-- ==== Sys2Proof/Machine/Objects.lean ====
section
/-! DEFINITION. Objects and the janitor: the objects of a pad, pins and roots (R195), placement and collection
(R184, R196), promotion (R190), touches (R67, R185), release and acquire (R192, R204). -/

namespace Sys2Proof.Machine

open Host (Cell)

/-! ### Objects of a pad -/

def roundUp (a n : Nat) : Nat := (n + a - 1) / a * a

/-- The extent of an object (R25). -/
def extent (w0 : W64) : Nat := roundUp 16 (16 + (hdrLen w0).toNat)

def Pad.word (p : Pad) (off : Nat) : W64 := BitVec.ofNat 64 (Mem.readN p.mem off 8)
def Pad.setWord (p : Pad) (off : Nat) (w : W64) : Pad := { p with mem := Mem.writeN p.mem off 8 w.toNat }

/-- Offsets of the objects from `off` up to the bump pointer: header after header, past the extents that hold none. -/
def Pad.walk (p : Pad) : Nat → Nat → List Nat
  | 0, _ => []
  | fuel + 1, off =>
    if p.bump ≤ off then []
    else
      match p.gaps.find? (fun g => g.1 == off) with
      | some g => p.walk fuel (off + max 16 g.2)
      | none => off :: p.walk fuel (off + extent (p.word off))

/-- The objects of a pad, in increasing offset; those a collection kept above the bump pointer come last. -/
def Pad.objects (p : Pad) : List Nat :=
  p.walk (p.bump / 16) 0x10 ++ (p.kept.map Prod.fst).filter (fun o => decide (p.bump ≤ o))

/-- The 8-byte slots of a reference object that are not null, as (offset of the slot, pointer) (R180). -/
def Pad.slots (p : Pad) (off : Nat) : List (Nat × W64) :=
  let w0 := p.word off
  if hdrKind w0 = 1 then
    ((Mem.range p.mem (off + 16) ((hdrLen w0).toNat / 8 * 8)).map (fun c => c.1 / 8)).dedup.map
      (fun k => (off + 16 + 8 * k, p.word (off + 16 + 8 * k)))
  else []

/-- The pointers that an object of a pad holds: its slots, and CANON of a copy. -/
def Pad.refs (p : Pad) (o : Nat) : List W64 := (p.slots o).map Prod.snd ++ if hdrC (p.word o) then [p.word (o + 8)] else []

/-- The pad of a nearer level lies under a farther one: the cores of a cluster, the pads of the die (R15). -/
def PadId.under : PadId → PadId → Bool
  | .core n, .core m => n == m
  | .core n, .cluster m => n / 16 == m
  | .cluster n, .cluster m => n == m
  | _, .die => true
  | _, _ => false

def PadId.lvl : PadId → Nat
  | .core _ => 0
  | .cluster _ => 1
  | .die => 2

/-- Every logical core of the die that is loaded. -/
def State.allCores (s : State) : List LCore := s.cur :: s.others

def State.mapCores (s : State) (f : LCore → LCore) : State := { s with cur := f s.cur, others := s.others.map f }

/-- The logical core reaches the pad (R15). -/
def LCore.reaches (c : LCore) (id : PadId) : Bool := c.padId id.lvl == id

/-! ### Tensor identifier entries (R144, R145) -/

/-- Where the entry of a TID stands (R144, R289). -/
def tidAddr (s : State) (ctx : BitVec 16) (tid : BitVec 8) : Nat := (s.ctxWord ctx 5).toNat + 64 * tid.toNat
def State.tidEntry (s : State) (ctx : BitVec 16) (tid : BitVec 8) : BitVec 512 :=
  BitVec.ofNat 512 (Mem.readN s.mem (tidAddr s ctx tid) 64)
/-- Every entry of a context's table reads zero when the context is created, on whatever memory its TIDT names: the die makes the table zero
when it first reads the entry of a context that it has not known since the last reset, or since an `sfence` found its entry not valid (R144, R289;
DESIGN CHOICE, log entry 91: no instruction creates a context). -/
def State.createCtx (s : State) (ctx : BitVec 16) : State :=
  if s.created.contains ctx || !s.ctxValid ctx then s
  else { s.physZero (s.ctxWord ctx 5).toNat 16384 with created := ctx :: s.created }
/-- The entry can be read (R367, R373). -/
def State.tidOk (s : State) (ctx : BitVec 16) (tid : BitVec 8) : Bool := s.physOk (tidAddr s ctx tid) 64
def State.setTidEntry (s : State) (ctx : BitVec 16) (tid : BitVec 8) (e : BitVec 512) : State :=
  s.physStore (tidAddr s ctx tid) 64 e.toNat
/-- The whole table can be read (R367, R373). -/
def State.tidsOk (s : State) (ctx : BitVec 16) : Bool := s.physOk (tidAddr s ctx 0) 16384

/-- DATA, SCALE and SOS of an entry. -/
def entPtrs (e : BitVec 512) : List W64 := [e.extractLsb' 0 64, e.extractLsb' 64 64, e.extractLsb' 128 64]

/-! ### Pins (R195) -/

/-- A transfer or a gather pins; a prefetch does not (R195). -/
def Tag.pins : Tag → List W64
  | .running c => if c.kind = .xfer ∨ c.kind = .xgath then entPtrs c.dstE ++ entPtrs c.srcE ++ entPtrs c.idxE else []
  | _ => []

/-- A coprocessor instruction pins the object its pointer names and those of its entry (R195). -/
def capturedPins (ptr : W64) (entry : BitVec 512) : List W64 := ptr :: entPtrs entry
def RingEntry.pins (r : RingEntry) : List W64 := if r.state = .complete then [] else capturedPins r.ptr.ptr r.entry

/-- Pinned by stream bindings of a logical core, with the stream register. -/
def LCore.streamPins (c : LCore) : List (W64 × Nat) :=
  (c.st.toList.zipIdx).flatMap (fun s => if s.1.bound then (entPtrs s.1.entry).map (fun p => (p, s.2)) else [])

/-- Pinned by copies and by coprocessor instructions of a logical core. -/
def LCore.workPins (c : LCore) : List W64 :=
  c.tags.toList.flatMap Tag.pins ++ c.ring.flatMap RingEntry.pins

/-- The pointers that in-flight work of a logical core pins. -/
def LCore.pins (c : LCore) : List W64 := c.workPins ++ c.streamPins.map Prod.fst ++ c.cxpins

/-! ### Reachability (R195) -/

/-- The pointers that a logical core's registers, saved registers and captured values hold. -/
def LCore.pointers (c : LCore) : List W64 :=
  c.root :: c.saveP13.ptr :: c.saveP15.ptr :: c.p.toList.map (·.ptr) ++ c.ring.map (fun r => r.ptr.ptr)

/-- Offsets that a list of pointers names in the pads of a level. -/
def offsetsAt (lvl : Nat) (l : List W64) : List Nat :=
  (l.filter (fun p => ptrLvl p = lvl && p != 0)).map ptrAddr

/-- Close a set of offsets of one pad under its reference objects; `fuel` bounds the rounds. -/
def Pad.close (p : Pad) (objs : List Nat) : Nat → List Nat → List Nat
  | 0, seen => seen
  | fuel + 1, seen =>
    let more := (seen.flatMap (fun o => if objs.contains o then (p.slots o).map Prod.snd else [])).filterMap
      (fun q => if ptrLvl q = p.id.lvl ∧ q ≠ 0 then some (ptrAddr q) else none)
    let new := (more.filter (fun o => !seen.contains o)).dedup
    if new == [] then seen else p.close objs fuel (seen ++ new)

/-- The logical cores that reach a pad and to whose context it belongs: for the agents of another context than the die pad's owner, level 2 is
absent (R15, R401). -/
def State.holders (s : State) (id : PadId) : List LCore :=
  s.allCores.filter (fun c => c.reaches id && (id != .die || (s.pad .die).owner == some c.ctx))

/-- The context that a pad belongs to: a core's pad to that of the logical cores on it (R14, R181, R401). -/
def State.padCtx (s : State) (q : Pad) : Option (BitVec 16) :=
  match q.id with
  | .core n => (s.allCores.find? (fun c => c.pcid.toNat == n && c.run != .idle)).map LCore.ctx
  | _ => q.owner

/-- A pad lies under another one, and its context reaches that (R15, R401). -/
def State.under (s : State) (id : PadId) (q : Pad) : Bool :=
  q.id.under id && (id != .die || q.id == .die || s.padCtx q == (s.pad .die).owner)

**What to produce:**
Once you have found every line above holding the word "padCtx", copy those lines.

**Exercise answer:**
def State.padCtx (s : State) (q : Pad) : Option (BitVec 16) :=
  q.id.under id && (id != .die || q.id == .die || s.padCtx q == (s.pad .die).owner)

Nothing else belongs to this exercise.